> Problem statement:
Look below for the line that has "h.q := by rw [Hart.setG_frame]". Set down the lines from there through the line that has "h.vl := by rw [Hart.setG_frame]", exactly as written.

> Data records:
== == ==

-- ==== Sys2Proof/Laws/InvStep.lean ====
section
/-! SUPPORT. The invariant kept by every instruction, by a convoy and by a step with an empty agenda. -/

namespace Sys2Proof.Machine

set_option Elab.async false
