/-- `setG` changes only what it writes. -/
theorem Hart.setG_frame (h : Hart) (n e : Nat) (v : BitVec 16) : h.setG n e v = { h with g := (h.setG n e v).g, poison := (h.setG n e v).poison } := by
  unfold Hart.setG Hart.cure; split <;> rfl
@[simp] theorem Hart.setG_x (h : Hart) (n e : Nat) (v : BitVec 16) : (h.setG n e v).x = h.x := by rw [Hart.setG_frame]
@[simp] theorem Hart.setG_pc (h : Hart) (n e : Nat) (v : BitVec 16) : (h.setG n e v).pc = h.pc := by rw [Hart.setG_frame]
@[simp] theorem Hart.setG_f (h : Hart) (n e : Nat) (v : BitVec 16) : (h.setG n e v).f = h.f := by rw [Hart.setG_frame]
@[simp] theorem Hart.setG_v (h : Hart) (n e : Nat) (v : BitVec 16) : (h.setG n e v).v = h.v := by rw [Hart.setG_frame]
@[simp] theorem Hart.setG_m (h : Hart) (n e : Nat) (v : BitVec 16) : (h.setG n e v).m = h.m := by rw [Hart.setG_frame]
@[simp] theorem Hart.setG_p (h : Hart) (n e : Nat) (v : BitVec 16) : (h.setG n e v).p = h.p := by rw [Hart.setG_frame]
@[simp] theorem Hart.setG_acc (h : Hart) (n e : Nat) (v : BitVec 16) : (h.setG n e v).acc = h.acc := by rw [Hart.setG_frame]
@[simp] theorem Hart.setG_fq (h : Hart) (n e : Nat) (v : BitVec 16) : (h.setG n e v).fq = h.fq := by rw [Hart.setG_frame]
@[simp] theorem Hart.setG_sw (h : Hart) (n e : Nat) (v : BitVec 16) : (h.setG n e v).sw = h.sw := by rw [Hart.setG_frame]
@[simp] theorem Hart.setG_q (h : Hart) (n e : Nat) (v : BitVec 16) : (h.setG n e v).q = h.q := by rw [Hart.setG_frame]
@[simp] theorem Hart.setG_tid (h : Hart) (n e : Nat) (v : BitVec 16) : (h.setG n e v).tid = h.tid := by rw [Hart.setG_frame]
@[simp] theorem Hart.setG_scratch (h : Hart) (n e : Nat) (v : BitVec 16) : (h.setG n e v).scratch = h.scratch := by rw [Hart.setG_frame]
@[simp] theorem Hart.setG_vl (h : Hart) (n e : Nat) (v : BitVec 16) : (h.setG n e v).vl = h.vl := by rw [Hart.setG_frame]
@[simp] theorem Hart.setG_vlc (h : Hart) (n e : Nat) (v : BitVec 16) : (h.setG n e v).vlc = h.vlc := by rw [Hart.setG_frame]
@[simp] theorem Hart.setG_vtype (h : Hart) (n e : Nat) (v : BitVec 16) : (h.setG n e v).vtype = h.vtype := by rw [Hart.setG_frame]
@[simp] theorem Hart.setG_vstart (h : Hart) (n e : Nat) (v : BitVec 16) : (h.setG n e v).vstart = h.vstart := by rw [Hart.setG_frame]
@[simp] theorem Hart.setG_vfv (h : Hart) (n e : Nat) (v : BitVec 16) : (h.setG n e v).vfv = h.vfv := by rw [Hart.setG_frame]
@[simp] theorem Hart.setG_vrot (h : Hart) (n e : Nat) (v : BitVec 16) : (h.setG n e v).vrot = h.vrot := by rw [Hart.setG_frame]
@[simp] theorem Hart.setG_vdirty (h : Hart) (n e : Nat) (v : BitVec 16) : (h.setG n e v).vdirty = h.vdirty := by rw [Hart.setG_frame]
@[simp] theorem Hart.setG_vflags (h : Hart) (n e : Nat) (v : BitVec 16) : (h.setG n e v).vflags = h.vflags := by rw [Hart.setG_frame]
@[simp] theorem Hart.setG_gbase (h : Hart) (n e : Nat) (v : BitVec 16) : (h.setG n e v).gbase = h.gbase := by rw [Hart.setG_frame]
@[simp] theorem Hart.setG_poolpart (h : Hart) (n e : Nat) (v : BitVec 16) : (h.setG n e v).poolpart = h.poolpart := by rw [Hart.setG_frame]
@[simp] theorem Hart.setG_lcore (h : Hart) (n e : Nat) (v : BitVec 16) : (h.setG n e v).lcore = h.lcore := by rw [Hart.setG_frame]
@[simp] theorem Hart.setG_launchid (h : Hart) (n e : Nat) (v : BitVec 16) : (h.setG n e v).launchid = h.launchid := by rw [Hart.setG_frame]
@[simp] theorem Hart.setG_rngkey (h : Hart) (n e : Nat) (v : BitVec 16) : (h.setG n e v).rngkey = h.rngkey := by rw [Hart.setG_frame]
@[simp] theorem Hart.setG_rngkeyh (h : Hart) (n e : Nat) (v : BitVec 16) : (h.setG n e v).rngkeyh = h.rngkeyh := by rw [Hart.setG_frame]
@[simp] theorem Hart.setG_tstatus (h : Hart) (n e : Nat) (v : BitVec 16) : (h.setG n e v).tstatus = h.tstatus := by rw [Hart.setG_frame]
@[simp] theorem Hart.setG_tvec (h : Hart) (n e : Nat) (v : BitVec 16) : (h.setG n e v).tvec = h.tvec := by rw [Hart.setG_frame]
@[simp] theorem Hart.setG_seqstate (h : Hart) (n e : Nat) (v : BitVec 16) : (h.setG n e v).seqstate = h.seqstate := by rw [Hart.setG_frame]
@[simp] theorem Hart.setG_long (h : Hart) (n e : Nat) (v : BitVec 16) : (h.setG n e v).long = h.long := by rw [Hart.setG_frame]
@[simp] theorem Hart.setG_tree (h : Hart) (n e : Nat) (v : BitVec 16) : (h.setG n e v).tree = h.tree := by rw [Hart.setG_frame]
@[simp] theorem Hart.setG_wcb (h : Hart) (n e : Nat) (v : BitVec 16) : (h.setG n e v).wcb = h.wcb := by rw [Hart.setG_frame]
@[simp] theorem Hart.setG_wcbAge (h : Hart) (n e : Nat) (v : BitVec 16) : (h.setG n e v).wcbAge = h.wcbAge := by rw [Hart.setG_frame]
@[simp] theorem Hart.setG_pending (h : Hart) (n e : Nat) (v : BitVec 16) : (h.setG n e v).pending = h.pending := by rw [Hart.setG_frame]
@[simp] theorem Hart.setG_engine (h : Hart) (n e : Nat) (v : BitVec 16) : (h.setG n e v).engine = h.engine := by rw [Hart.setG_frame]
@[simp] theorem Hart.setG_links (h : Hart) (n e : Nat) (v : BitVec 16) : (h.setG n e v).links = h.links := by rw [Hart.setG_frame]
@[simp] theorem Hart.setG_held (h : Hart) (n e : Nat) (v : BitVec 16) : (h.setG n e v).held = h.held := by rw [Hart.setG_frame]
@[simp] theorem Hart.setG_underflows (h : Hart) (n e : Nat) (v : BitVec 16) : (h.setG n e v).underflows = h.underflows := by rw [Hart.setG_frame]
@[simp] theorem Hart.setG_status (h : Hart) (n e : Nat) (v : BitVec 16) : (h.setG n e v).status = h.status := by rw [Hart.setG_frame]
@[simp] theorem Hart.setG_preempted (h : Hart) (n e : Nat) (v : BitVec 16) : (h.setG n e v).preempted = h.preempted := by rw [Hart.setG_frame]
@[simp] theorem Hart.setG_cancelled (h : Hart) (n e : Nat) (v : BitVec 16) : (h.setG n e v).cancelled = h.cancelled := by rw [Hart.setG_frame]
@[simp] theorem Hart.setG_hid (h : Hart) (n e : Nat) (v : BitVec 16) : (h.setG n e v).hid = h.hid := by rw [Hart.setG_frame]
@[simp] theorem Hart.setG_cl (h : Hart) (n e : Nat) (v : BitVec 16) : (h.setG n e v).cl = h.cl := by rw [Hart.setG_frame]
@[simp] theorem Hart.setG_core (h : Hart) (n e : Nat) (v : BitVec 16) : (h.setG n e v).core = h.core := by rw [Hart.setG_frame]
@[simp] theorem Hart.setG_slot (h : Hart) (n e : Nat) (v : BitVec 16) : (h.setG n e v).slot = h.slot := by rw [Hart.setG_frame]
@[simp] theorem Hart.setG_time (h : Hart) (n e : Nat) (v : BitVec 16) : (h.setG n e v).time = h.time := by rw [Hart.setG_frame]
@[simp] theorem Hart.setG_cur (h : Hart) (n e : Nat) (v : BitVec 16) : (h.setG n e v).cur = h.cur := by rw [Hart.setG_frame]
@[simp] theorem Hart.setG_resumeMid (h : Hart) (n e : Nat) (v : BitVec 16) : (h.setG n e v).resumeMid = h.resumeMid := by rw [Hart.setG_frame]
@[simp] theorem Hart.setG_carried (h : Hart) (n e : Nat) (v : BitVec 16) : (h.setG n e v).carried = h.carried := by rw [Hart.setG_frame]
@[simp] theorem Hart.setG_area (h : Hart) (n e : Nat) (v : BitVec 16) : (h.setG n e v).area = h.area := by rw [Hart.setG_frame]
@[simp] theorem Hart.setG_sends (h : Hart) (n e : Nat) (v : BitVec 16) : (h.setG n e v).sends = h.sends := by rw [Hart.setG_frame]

== == ==

> Result for this exercise:
@[simp] theorem Hart.setG_q (h : Hart) (n e : Nat) (v : BitVec 16) : (h.setG n e v).q = h.q := by rw [Hart.setG_frame]
@[simp] theorem Hart.setG_tid (h : Hart) (n e : Nat) (v : BitVec 16) : (h.setG n e v).tid = h.tid := by rw [Hart.setG_frame]
@[simp] theorem Hart.setG_scratch (h : Hart) (n e : Nat) (v : BitVec 16) : (h.setG n e v).scratch = h.scratch := by rw [Hart.setG_frame]
@[simp] theorem Hart.setG_vl (h : Hart) (n e : Nat) (v : BitVec 16) : (h.setG n e v).vl = h.vl := by rw [Hart.setG_frame]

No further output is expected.